The fundamental issue, and every report from Microsoft to Kaspersky to Sangfor agrees on this, is architectural rather than incidental. Security researcher Simon Willison has called it the “lethal trifecta” for AI agents: access to private data, exposure to untrusted content, and the ability to communicate externally. OpenClaw has all three by design, because without them it would not be useful as an agent.
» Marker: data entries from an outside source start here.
-- ==== Sys2Proof/Laws/Transfer.lean ====
section
/-! SUPPORT. What the draws, the line primitives, the phases of a transfer and a whole transfer do, each said once. -/

namespace Sys2Proof.Machine

/-! ### Draws -/

@[simp] theorem Draws.peek_skip {α : Type} (free : Nat → α) (d : Draws α) (m k : Nat) :
    (d.skip m).peek free k = d.peek free (m + k) := by
  simp [Draws.peek, Draws.skip, Nat.add_assoc]

@[simp] theorem Draws.skip_skip {α : Type} (d : Draws α) (m n : Nat) : (d.skip m).skip n = d.skip (m + n) := by
  simp [Draws.skip, Nat.add_assoc]

theorem Draws.peek_script {α : Type} (free : Nat → α) (d : Draws α) (k : Nat) (h : k < d.script.length) :
    d.peek free k = d.script[k] := by
  simp [Draws.peek, List.getD, h]

/-! ### The primitives -/

theorem readInput_eq (s : State) :
    readInput s =
      (s.sampleAt 0, { s with dataIn := s.dataIn.skip 1, events := .sample (s.sampleAt 0) :: s.events }) := rfl

theorem cell_eq (b : Bool) (s : State) :
    cell b s =
      { s with
        clk := .driven true, dout := .driven b
        events := (cellEvents s.cfg.bitDelay b).reverse ++ s.events } := rfl

theorem xferBit_eq (b : Bool) (s : State) :
    xferBit b s =
      (s.sampleAt 0,
       { s with
         clk := .driven true, dout := .driven b, dataIn := s.dataIn.skip 1
         events := .sample (s.sampleAt 0) :: ((cellEvents s.cfg.bitDelay b).reverse ++ s.events) }) := rfl

theorem readBit_eq (s : State) :
    readBit s =
      (s.sampleAt 0,
       { s with
         clk := .driven true, dataIn := s.dataIn.skip 1
         events := [.sample (s.sampleAt 0), .wait s.cfg.bitDelay, .clk true, .wait s.cfg.bitDelay, .clk false]
           ++ s.events }) := rfl

theorem addrCell_eq (A : Byte) (s : State) (i : Fin 8) :
    addrCell A s i =
      { s with
        bitn := i, clk := .driven true, dout := .driven (A.getLsbD i)
        events := (cellEvents s.cfg.bitDelay (A.getLsbD i)).reverse ++ s.events } := rfl

theorem dataCell_eq (W : Byte) (s : State) (k : Fin 8) :
    dataCell W s k =
      { s with
        bitn := 7 - k, clk := .driven true, dout := .driven (W.getLsbD (7 - k : Fin 8))
        rx := s.rx ||| bitAt (s.sampleAt 0) (rxPos s.cfg k), dataIn := s.dataIn.skip 1
        events := .sample (s.sampleAt 0)
          :: ((cellEvents s.cfg.bitDelay (W.getLsbD (7 - k : Fin 8))).reverse ++ s.events) } := rfl

/-! ### The phases -/

theorem addrPhase_eq (A : Byte) (s : State) :
    addrPhase A s =
      { s with
        phase := .addr, bitn := 0, clk := .driven true, dout := .driven (A.getLsbD 0)
        events := (addrEvents s.cfg.bitDelay A).reverse ++ s.events } := by
  simp [addrPhase, addrCell_eq, addrEvents]

theorem ackPhase_eq (s : State) :
    ackPhase s =
      { s with
        phase := .ack, ack := ackOf (s.sampleAt 0), dataIn := s.dataIn.skip 1
        events := .sample (s.sampleAt 0) :: s.events } := rfl

theorem dataPhase_eq (W : Byte) (s : State) :
    dataPhase W s =
      { s with
        phase := .data, bitn := 0, clk := .driven true, dout := .driven (W.getLsbD 0)
        rx := ([0, 1, 2, 3, 4, 5, 6, 7] : List (Fin 8)).foldl
          (fun r (k : Fin 8) => r ||| bitAt (s.sampleAt k) (rxPos s.cfg k)) s.rx
        dataIn := s.dataIn.skip 8
        events := (dataEvents s.cfg.bitDelay W s.sampleAt).reverse ++ s.events } := by
  simp [dataPhase, dataCell_eq, dataEvents, State.sampleAt]

/-! ### One transfer -/

/-- A transfer always completes, and this is all it does (rule R74). -/
theorem xferBody_eq (a d : Byte) (s : State) : xferBody a d s = afterTransfer a d s := by
  simp [xferBody, dataPhase_eq, addrPhase_eq, ackPhase_eq, afterTransfer, State.rxFrom, State.ackFrom,
    State.framesFrom, received, transferEvents, State.sampleAt, setEnable, State.emit, Nat.add_comm]
  congr 1
  funext k
  simp [State.sampleAt, Nat.add_comm]

/-- A read of an input register: one transfer, then the snapshot (rule R81). -/
theorem readInto_eq (r : InputReg) (s : State) :
    readInto r s = (afterTransfer (tableAddr (.input r)) 0 s).setSnapshot r (s.rxFrom 0) := by
  unfold readInto
  rw [xferBody_eq]
  rfl

theorem tickWrite_eq (n : Fin 17) (r : OutputReg) (v : Byte) (s : State) :
    tickWrite n r v s = afterTransfer (tableAddr (.output r)) v { s with seq := .transfer n } := by
  rw [tickWrite, xferBody_eq]

/-! ### The wire policy -/

/-- The inversion policy undoes itself (rule R53): the data byte whose wire byte is `w` is `wireData c w`. -/
@[simp] theorem wireData_wireData (c : Cfg) (w : Byte) : wireData c (wireData c w) = w := by
  unfold wireData; split <;> simp

end Sys2Proof.Machine
end

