section
/-! The views chapter (spec/42_views.md): the register map read both ways (rules R85, R86), and what each view decodes and
encodes, with the laws that tie the two together (rules R87 to R96). The laws are proved of the functions the operations
hand to their reply; the slider's are arithmetic of nibbles, those of the other views are about single bits. -/

namespace Sys2Proof.Machine

/-! ### The operations of the chapter (rule R98: only the reply changes) -/

section
variable (s : State)

theorem exec_addrOf (r : RegName) : exec (.addrOf r) s = .next { s with reply := .byte (tableAddr r) } := rfl

theorem exec_regOf (a : Byte) : exec (.regOf a) s = .next { s with reply := .register (regAt a) } := rfl

theorem exec_decodeRaw (b : Byte) : exec (.decodeRaw b) s = .next { s with reply := .byte b } := rfl

theorem exec_encodeRaw (b : Byte) : exec (.encodeRaw b) s = .next { s with reply := .byte b } := rfl

theorem exec_decodeSlider (b : Byte) :
    exec (.decodeSlider b) s = .next { s with reply := .slider (sliderDecode b) } := rfl

theorem exec_encodeSlider (first second : Nat) :
    exec (.encodeSlider first second) s =
      if first ≤ 15 ∧ second ≤ 15 then
        .next { s with reply := .byte (sliderEncode { first := BitVec.ofNat 4 first, second := BitVec.ofNat 4 second }) }
      else .next { s with reply := .refused .argRange } := by
  have refusal : (15 < first ∨ 15 < second) ↔ ¬(first ≤ 15 ∧ second ≤ 15) := by omega
  simp only [exec, execEncodeSlider, finish_eq, refuse_eq, refusal, ite_not]

/-- The two values of a SliderView are never refused. -/
theorem exec_encodeSlider_view (v : SliderView) :
    exec (.encodeSlider v.first.toNat v.second.toNat) s = .next { s with reply := .byte (sliderEncode v) } := by
  have inRange : v.first.toNat ≤ 15 ∧ v.second.toNat ≤ 15 := by omega
  rw [exec_encodeSlider, if_pos inRange, BitVec.ofNat_toNat, BitVec.setWidth_eq, BitVec.ofNat_toNat, BitVec.setWidth_eq]

theorem exec_decodeButtons (b : Byte) :
    exec (.decodeButtons b) s = .next { s with reply := .buttons (buttonsDecode s.cfg b) } := rfl

theorem exec_encodeButtons (v : ButtonsView) :
    exec (.encodeButtons v) s = .next { s with reply := .byte (buttonsEncode s.cfg v) } := rfl

theorem exec_decodeSpot (b : Byte) : exec (.decodeSpot b) s = .next { s with reply := .spot (spotDecode b) } := rfl

theorem exec_encodeSpot (v : SpotView) : exec (.encodeSpot v) s = .next { s with reply := .byte (spotEncode v) } := rfl

theorem exec_decodeNeon (b : Byte) : exec (.decodeNeon b) s = .next { s with reply := .bit (neonDecode s.cfg b) } := rfl

theorem exec_encodeNeon (on : Bool) : exec (.encodeNeon on) s = .next { s with reply := .byte (neonEncode s.cfg on) } := rfl

end

/-! ### The register map (rules R85, R86) -/

theorem tableAddr_of_mem_addressMap : ∀ p ∈ addressMap, tableAddr p.1 = p.2 := by decide

theorem mem_addressMap_tableAddr : ∀ r : RegName, (r, tableAddr r) ∈ addressMap := forall_reg (by decide)

theorem tableAddr_eq_ofNat : ∀ r : RegName, tableAddr r = BitVec.ofNat 8 (8 * regId r + 7) := forall_reg (by decide)

theorem regOfId_regId : ∀ r : RegName, regOfId (regId r) = some r := forall_reg (by decide)

theorem exists_regId_eq {n : Nat} (h : n ≤ 17) : ∃ r : RegName, regId r = n := by
  have listed : ∀ n < 18, ∃ r ∈ allRegs, regId r = n := by decide
  obtain ⟨r, -, hr⟩ := listed n (Nat.lt_succ_of_le h)
  exact ⟨r, hr⟩

/-- Ids 18 and above name no register (rule R41), and every smaller one does. -/
theorem regOfId_eq_none_iff {n : Nat} : regOfId n = none ↔ 17 < n := by
  constructor
  · intro hnone
    by_contra hle
    obtain ⟨r, rfl⟩ := exists_regId_eq (Nat.le_of_not_lt hle)
    rw [regOfId_regId] at hnone
    contradiction
  · intro hlt
    obtain ⟨m, rfl⟩ := Nat.exists_eq_add_of_le' hlt
    rfl

theorem regOfId_eq_some_iff {n : Nat} {r : RegName} : regOfId n = some r ↔ n = regId r := by
  constructor
  · intro hsome
    have hle : n ≤ 17 := by
      by_contra hlt
      rw [regOfId_eq_none_iff.mpr (Nat.lt_of_not_le hlt)] at hsome
      contradiction
    obtain ⟨q, rfl⟩ := exists_regId_eq hle
    rw [regOfId_regId, Option.some.injEq] at hsome
    rw [hsome]
  · rintro rfl
    exact regOfId_regId r

theorem regAt_eq_some_iff (a : Byte) (r : RegName) :
    regAt a = some r ↔ a.extractLsb' 0 3 = 0b111 ∧ (a.extractLsb' 3 5).toNat = regId r := by
  unfold regAt
  split
  case isTrue low => simp only [low, true_and, regOfId_eq_some_iff]
  case isFalse low => simp only [low, false_and, reduceCtorEq]

theorem regAt_eq_none_iff (a : Byte) :
    regAt a = none ↔ ¬(a.extractLsb' 0 3 = 0b111 ∧ (a.extractLsb' 3 5).toNat ≤ 17) := by
  unfold regAt
  split
  case isTrue low => simp only [low, true_and, regOfId_eq_none_iff, not_le]
  case isFalse low => simp only [low, false_and, not_false_eq_true]

/-- Under `AND7` the wire address of every table address is that of Buttons (conflict C2). -/
theorem regAt_wireAddr_and7 {c : Cfg} (hc : c.addrMode = .and7) (r : RegName) :
    regAt (wireAddr c (tableAddr r)) = some (.input .buttons) := by
  obtain ⟨-, masked⟩ := wireAddr_of_mem_addressMap (c := c) (mem_addressMap_tableAddr r)
  rw [masked hc, regAt_eq_some_iff]
  decide

/-- Settles O6: the answer is `regAt`, which the two equivalences determine. -/
theorem regOfSelectsByAddress : Obligations.RegOfSelectsByAddress := by
  refine ⟨fun a s => ⟨regAt a, exec_regOf s a, regAt_eq_some_iff a, regAt_eq_none_iff a⟩, fun c r s hc => ?_⟩
  rw [exec_regOf, regAt_wireAddr_and7 hc]

/-- Settles O5: the map's column of addresses is `tableAddr`. -/
theorem addrOfGivesTableAddress : Obligations.AddrOfGivesTableAddress := by
  refine ⟨fun r a s hmem => ?_, fun r => ⟨tableAddr r, mem_addressMap_tableAddr r, tableAddr_eq_ofNat r⟩⟩
  rw [exec_addrOf, tableAddr_of_mem_addressMap (r, a) hmem]

/-! ### The raw view (rule R87) -/

theorem viewOf_eq_raw_iff (r : RegName) :
    viewOf r = .raw ↔
      r = .input .turntableP1 ∨ r = .input .turntableP2 ∨ r = .output .buttonLamps ∨ ∃ i, r = .output (.segment i) := by
  cases r with
  | input r => cases r <;> simp [viewOf]
  | output r => cases r <;> simp [viewOf]

/-- Settles O31. -/
theorem rawViewsPassTheByte : Obligations.RawViewsPassTheByte :=
  ⟨fun b s => ⟨exec_decodeRaw s b, exec_encodeRaw s b⟩, viewOf_eq_raw_iff⟩

/-! ### The slider view (rules R88, R89) -/

theorem toNat_sliderDecode_first (b : Byte) : (sliderDecode b).first.toNat = b.toNat % 16 := by
  simp [sliderDecode]

theorem toNat_sliderDecode_second (b : Byte) : (sliderDecode b).second.toNat = b.toNat / 16 := by
  have small : b.toNat / 16 < 16 := by omega
  simpa [sliderDecode, Nat.shiftRight_eq_div_pow] using small

theorem toNat_sliderEncode (v : SliderView) : (sliderEncode v).toNat = v.second.toNat * 16 + v.first.toNat := by
  have high : (v.second.setWidth 8 <<< 4).toNat = v.second.toNat <<< 4 := by
    simp only [BitVec.toNat_shiftLeft, BitVec.toNat_setWidth, Nat.shiftLeft_eq]
    omega
  have low : (v.first.setWidth 8).toNat = v.first.toNat := BitVec.toNat_setWidth_of_le (by decide)
  rw [sliderEncode, BitVec.toNat_or, high, low, ← Nat.shiftLeft_add_eq_or_of_lt v.first.isLt, Nat.shiftLeft_eq]

theorem sliderView_ext {v w : SliderView} (hfirst : v.first = w.first) (hsecond : v.second = w.second) : v = w := by
  cases v
  cases w
  rw [SliderView.mk.injEq]
  exact ⟨hfirst, hsecond⟩

theorem sliderDecode_sliderEncode (v : SliderView) : sliderDecode (sliderEncode v) = v := by
  apply sliderView_ext
  · apply BitVec.eq_of_toNat_eq
    rw [toNat_sliderDecode_first, toNat_sliderEncode]
    omega
  · apply BitVec.eq_of_toNat_eq
    rw [toNat_sliderDecode_second, toNat_sliderEncode]
    omega

theorem sliderEncode_sliderDecode (b : Byte) : sliderEncode (sliderDecode b) = b := by
  apply BitVec.eq_of_toNat_eq
  rw [toNat_sliderEncode, toNat_sliderDecode_first, toNat_sliderDecode_second]
  omega

theorem sliderDecode_eq_ofNat (b : Byte) :
    sliderDecode b = { first := BitVec.ofNat 4 (b.toNat % 16), second := BitVec.ofNat 4 (b.toNat / 16) } := by
  rw [← toNat_sliderDecode_first, ← toNat_sliderDecode_second, BitVec.ofNat_toNat, BitVec.setWidth_eq,
    BitVec.ofNat_toNat, BitVec.setWidth_eq]

theorem sliderEncode_ofNat {first second : Nat} (h : first ≤ 15 ∧ second ≤ 15) :
    sliderEncode { first := BitVec.ofNat 4 first, second := BitVec.ofNat 4 second }
      = BitVec.ofNat 8 (second * 16 + first) := by
  apply BitVec.eq_of_toNat_eq
  simp only [toNat_sliderEncode, BitVec.toNat_ofNat]
  omega

/-- Settles O32: nibbles are remainder and quotient by 16, and the operation refuses by the test of the statement. -/
theorem sliderViewIsTwoNibbles : Obligations.SliderViewIsTwoNibbles := by
  refine ⟨fun b s => ?_, fun first second s => ?_⟩
  · rw [exec_decodeSlider, sliderDecode_eq_ofNat]
  · rw [exec_encodeSlider]
    by_cases h : first ≤ 15 ∧ second ≤ 15
    · rw [if_pos h, if_pos h, sliderEncode_ofNat h]
    · rw [if_neg h, if_neg h]

/-! ### The spotlights view (rules R58, R92, R93) -/

theorem spotPos_lt : ∀ k, spotPos k < 8 := by decide

/-- No two lamps have the same bit. -/
theorem spotPos_injective : Function.Injective spotPos := by decide

/-- Every bit of the byte is a lamp's. -/
theorem exists_spotPos_eq : ∀ i < 8, ∃ k, spotPos k = i := by decide

theorem spotView_ext {v w : SpotView} (h : ∀ k, lampOf v k = lampOf w k) : v = w := by
  cases v
  cases w
  rw [SpotView.mk.injEq]
  exact ⟨h 0, h 1, h 2, h 3, h 4, h 5, h 6, h 7⟩

theorem lampOf_spotDecode (b : Byte) (k : Fin 8) : lampOf (spotDecode b) k = b.getLsbD (spotPos k) := by
  fin_cases k <;> rfl

theorem getLsbD_spotEncode_spotPos (v : SpotView) (k : Fin 8) : (spotEncode v).getLsbD (spotPos k) = lampOf v k := by
  simp only [spotEncode, BitVec.getLsbD_or, getLsbD_bitAt _ _ (spotPos_lt k), spotPos_injective.eq_iff]
  fin_cases k <;> simp [lampOf]

theorem spotDecode_spotEncode (v : SpotView) : spotDecode (spotEncode v) = v := by
  apply spotView_ext
  intro k
  rw [lampOf_spotDecode, getLsbD_spotEncode_spotPos]

theorem spotEncode_spotDecode (b : Byte) : spotEncode (spotDecode b) = b := by
  apply BitVec.eq_of_getLsbD_eq
  intro i hi
  obtain ⟨k, rfl⟩ := exists_spotPos_eq i hi
  rw [getLsbD_spotEncode_spotPos, lampOf_spotDecode]

/-- Settles O34: the bit numbers of the statement are the values of `spotPos`. -/
theorem spotViewIsEightLamps : Obligations.SpotViewIsEightLamps := by
  refine ⟨fun b s => exec_decodeSpot s b, fun v s => ⟨spotEncode v, exec_encodeSpot s v, ?_⟩⟩
  have lamp := getLsbD_spotEncode_spotPos v
  exact ⟨lamp 3, lamp 2, lamp 1, lamp 0, lamp 4, lamp 5, lamp 6, lamp 7⟩

/-! ### The buttons and neon views (rules R90, R91, R94, R95) -/

/-- A bit read at `n` and put back there is the byte with every other bit cleared; above bit 7 both sides are 0. -/
theorem bitAt_getLsbD (b : Byte) (n : Nat) : bitAt (b.getLsbD n) n = b &&& 1#8 <<< n := by
  apply BitVec.eq_of_getLsbD_eq
  intro i hi
  have mask : (1#8 <<< n).getLsbD i = decide (i = n) := getLsbD_bitAt true n hi
  rw [getLsbD_bitAt _ _ hi, BitVec.getLsbD_and, mask]
  by_cases h : i = n
  · rw [h]
  · simp only [h, decide_false, Bool.and_false]

theorem neonDecode_neonEncode {c : Cfg} (h : c.neonBit ≤ 7) (on : Bool) : neonDecode c (neonEncode c on) = on := by
  simp only [neonDecode, neonEncode, getLsbD_bitAt _ _ (Nat.lt_succ_of_le h), decide_true, Bool.and_true]

theorem neonEncode_neonDecode (c : Cfg) (b : Byte) : neonEncode c (neonDecode c b) = b &&& 1#8 <<< c.neonBit :=
  bitAt_getLsbD b c.neonBit

/-- No field's bit is lost or shared: the indices are below 8 and distinct (rule R9). Distinctness is used in both orders of
each pair, the second being that of the indices listed backwards. -/
theorem buttonsDecode_buttonsEncode {c : Cfg} (hv : cfgValid c = true) (v : ButtonsView) :
    buttonsDecode c (buttonsEncode c v) = v := by
  obtain ⟨-, -, inRange, distinct⟩ := (cfgValid_iff c).mp hv
  obtain ⟨hp1, hp2, hvefx, heffect, hcredit⟩ := (forall_mem_btnIndices_le_iff c.btnPos 7).mp inRange
  have forwards := (btnIndices_nodup_iff c.btnPos).mp distinct
  have backwards := (btnIndices_nodup_iff ⟨c.btnPos.creditCounter, c.btnPos.effect, c.btnPos.vefx, c.btnPos.p2Start,
    c.btnPos.p1Start⟩).mp (List.nodup_reverse.mpr distinct)
  have sent {i : Nat} (h : i ≤ 7) := getLsbD_buttonsEncode c v (Nat.lt_succ_of_le h)
  simp [buttonsDecode, sent hp1, sent hp2, sent hvefx, sent heffect, sent hcredit, forwards, backwards]

theorem buttonsEncode_buttonsDecode (c : Cfg) (b : Byte) :
    buttonsEncode c (buttonsDecode c b) = b &&&
      (1#8 <<< c.btnPos.p1Start ||| 1#8 <<< c.btnPos.p2Start ||| 1#8 <<< c.btnPos.vefx
        ||| 1#8 <<< c.btnPos.effect ||| 1#8 <<< c.btnPos.creditCounter) := by
  simp only [buttonsEncode, buttonsDecode, bitAt_getLsbD, BitVec.and_or_distrib_left]

/-! ### The round-trip laws (rule R96) -/

/-- Settles O36: each law is that of the view's two functions; only those of buttons and neon need the valid `Cfg`. -/
theorem viewsRoundTrip : Obligations.ViewsRoundTrip := by
  intro s hv
  obtain ⟨-, ⟨-, hneon, -⟩, -⟩ := (cfgValid_iff s.cfg).mp hv
  refine ⟨fun b => ⟨b, exec_encodeRaw s b, exec_decodeRaw s b⟩,
    fun v => ⟨_, exec_encodeSlider_view s v, ?_⟩,
    fun v => ⟨_, exec_encodeButtons s v, ?_⟩,
    fun v => ⟨_, exec_encodeSpot s v, ?_⟩,
    fun on => ⟨_, exec_encodeNeon s on, ?_⟩,
    fun b => ⟨⟨b, exec_decodeRaw s b, exec_encodeRaw s b⟩,
      ⟨_, exec_decodeSlider s b, ?_⟩, ⟨_, exec_decodeSpot s b, ?_⟩, ⟨_, exec_decodeButtons s b, ?_⟩,
      ⟨_, exec_decodeNeon s b, ?_⟩⟩⟩
  · rw [exec_decodeSlider, sliderDecode_sliderEncode]
  · rw [exec_decodeButtons, buttonsDecode_buttonsEncode hv]
  · rw [exec_decodeSpot, spotDecode_spotEncode]
  · rw [exec_decodeNeon, neonDecode_neonEncode hneon]
  · rw [exec_encodeSlider_view, sliderEncode_sliderDecode]
  · rw [exec_encodeSpot, spotEncode_spotDecode]
  · rw [exec_encodeButtons, buttonsEncode_buttonsDecode]
  · rw [exec_encodeNeon, neonEncode_neonDecode]

end Sys2Proof.Machine
end

section
/-! The schedulers chapter (spec/44_schedulers.md): elapsed time (rule R107), the cursor and the lamp index after any number of
advances (rules R110, R114), and the Spotlights byte of a lamp index (rule R115). A run of advances is an induction over its
times that starts from any cursor or index. -/

namespace Sys2Proof.Machine

/-! ### The operations of the chapter -/

theorem exec_scrollStep (t : Nat) (s : State) :
    exec (.scrollStep t) s = .next { scrollStep t s with reply := .done } := rfl

theorem exec_spotByte (k : Fin 8) (s : State) :
    exec (.spotByte k) s = .next { s with reply := .byte (spotByteOf k) } := rfl

/-! ### Elapsed time (rule R107) -/

theorem timeModulus_pos (c : Cfg) : (0 : Int) < timeModulus c := mod_cast Nat.two_pow_pos c.timeW

theorem cast_elapsed (c : Cfg) (t last : Nat) :
    (elapsed c t last : Int) = ((t : Int) - (last : Int)) % (timeModulus c : Int) :=
  Int.toNat_of_nonneg (Int.emod_nonneg _ (timeModulus_pos c).ne')

theorem elapsed_lt (c : Cfg) (t last : Nat) : elapsed c t last < timeModulus c := by
  have bound := Int.emod_lt_of_pos ((t : Int) - last) (timeModulus_pos c)
  rw [← cast_elapsed] at bound
  exact mod_cast bound

/-- Elapsed time depends on the two true times only through their values of `TIME_W` bits (rule R106). -/
theorem elapsed_timeValue (c : Cfg) (T L : Nat) : elapsed c (timeValue c T) (timeValue c L) = elapsed c T L := by
  simp only [elapsed, timeValue, Int.natCast_emod, ← Int.sub_emod]
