-- ==== Sys2Proof/Machine/Operands.lean ====
section
/-! DEFINITION. The operand forms: the 8-bit operand table (R124), the pairs (R21, R125, R126), the effective addresses (R134). -/

namespace Sys2Proof.Machine

/-- The value of a register (R20, R124). -/
def State.reg (s : State) : Reg → Byte
  | .a => s.a
  | .b => s.b
  | .c => s.c
  | .d => s.d
  | .e => s.e
  | .h => s.h
  | .l => s.l

/-- A write of a register. -/
def State.setReg (s : State) (r : Reg) (v : Byte) : State :=
  match r with
  | .a => { s with a := v }
  | .b => { s with b := v }
  | .c => { s with c := v }
  | .d => { s with d := v }
  | .e => { s with e := v }
  | .h => { s with h := v }
  | .l => { s with l := v }

/-- `AF = A ++ F` (R21). -/
def State.af (s : State) : Word := wordOf s.a s.f
/-- `BC = B ++ C` (R21). -/
def State.bc (s : State) : Word := wordOf s.b s.c
/-- `DE = D ++ E` (R21). -/
def State.de (s : State) : Word := wordOf s.d s.e
/-- `HL = H ++ L` (R21). -/
def State.hl (s : State) : Word := wordOf s.h s.l

/-- A write of BC (R21). -/
def State.setBc (s : State) (w : Word) : State := { s with b := hiByte w, c := loByte w }
/-- A write of DE (R21). -/
def State.setDe (s : State) (w : Word) : State := { s with d := hiByte w, e := loByte w }
/-- A write of HL (R21). -/
def State.setHl (s : State) (w : Word) : State := { s with h := hiByte w, l := loByte w }
/-- A write of AF: the low byte is masked with 0xF0 (R24, R126). -/
def State.setAf (s : State) (w : Word) : State := { s with a := hiByte w, f := loByte w &&& 0xF0 }

/-- `r8[k]` read (R124): a register, or the byte at HL. -/
def readR8 (x : R8) (s : State) : Byte × State :=
  match x with
  | .reg r => (s.reg r, s)
  | .memHl => readByte s.hl s

/-- `r8[k] <- v` (R124): a register, or the byte at HL. -/
def writeR8 (x : R8) (v : Byte) (s : State) : State :=
  match x with
  | .reg r => s.setReg r v
  | .memHl => writeByte s.hl v s

/-- `rr[p]` read (R125). -/
def State.pair (s : State) : Pair → Word
  | .bc => s.bc
  | .de => s.de
  | .hl => s.hl
  | .sp => s.sp

/-- `rr[p] <- w` (R125). -/
def State.setPair (s : State) (p : Pair) (w : Word) : State :=
  match p with
  | .bc => s.setBc w
  | .de => s.setDe w
  | .hl => s.setHl w
  | .sp => { s with sp := w }

/-- `rr2[p]` read (R126). -/
def State.stackPair (s : State) : StackPair → Word
  | .bc => s.bc
  | .de => s.de
  | .hl => s.hl
  | .af => s.af

/-- `rr2[p] <- w` (R126). -/
def State.setStackPair (s : State) (p : StackPair) (w : Word) : State :=
  match p with
  | .bc => s.setBc w
  | .de => s.setDe w
  | .hl => s.setHl w
  | .af => s.setAf w

/-- The address `0xFF00 + n` (R134). -/
def highPage (n : Byte) : Word := wordOf 0xFF n

end Sys2Proof.Machine
end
That means patches fix specific vulnerabilities. They don’t fix the category. As long as an agent reads external content, executes tools, and holds credentials, prompt injection delivered through an email, a Slack message, a webpage, or a skill manifest can redirect its behavior. The defense has to come from architecture, not from patching faster.

There are a few approaches that take this seriously. Some teams isolate the agent on dedicated VMs with non-privileged credentials, as Microsoft recommends. Others run managed alternatives where sandboxing and secrets lifecycle are handled at the platform layer. BetterClaw applies automatic security patches, encrypts credentials with AES-256, and purges secrets from agent memory after 5 minutes, which narrows the window in which a compromised agent can exfiltrate them. Network-layer tools like Sangfor’s zero-trust gateway take a different approach and monitor data movement regardless of what the agent is doing.

None of these make prompt injection impossible. They just move the failure modes to places where traditional security controls can actually see them.

What to take away

The OpenClaw security situation is not a verdict on autonomous agents as a category. It is a stress test of what happens when a powerful runtime ships with security as a second priority, goes viral, and ends up on tens of thousands of machines before anyone figures out how to govern it.

If you are running OpenClaw, the baseline action is straightforward. Update to 2026.2.26 or later. Move the runtime off your primary workstation. Use dedicated, short-lived credentials. Audit installed skills and remove anything you are not actively using. Put the gateway behind a VPN or Tailscale rather than exposing it to the open internet. Treat the agent as a privileged identity and monitor its network egress like you would a production service account.

If you are evaluating whether to deploy an agent framework at all, the Microsoft guidance is the useful frame. Ask what the blast radius looks like when (not if) the agent is compromised through prompt injection, a malicious skill, or a zero-day. If that answer is “our entire cloud environment,” the deployment model needs to change before the tool does. The 2026 security reports are not telling you to avoid agents. They are telling you to build for the reality that agents will be compromised, and to make sure that compromise is a contained event rather than a company-wide one.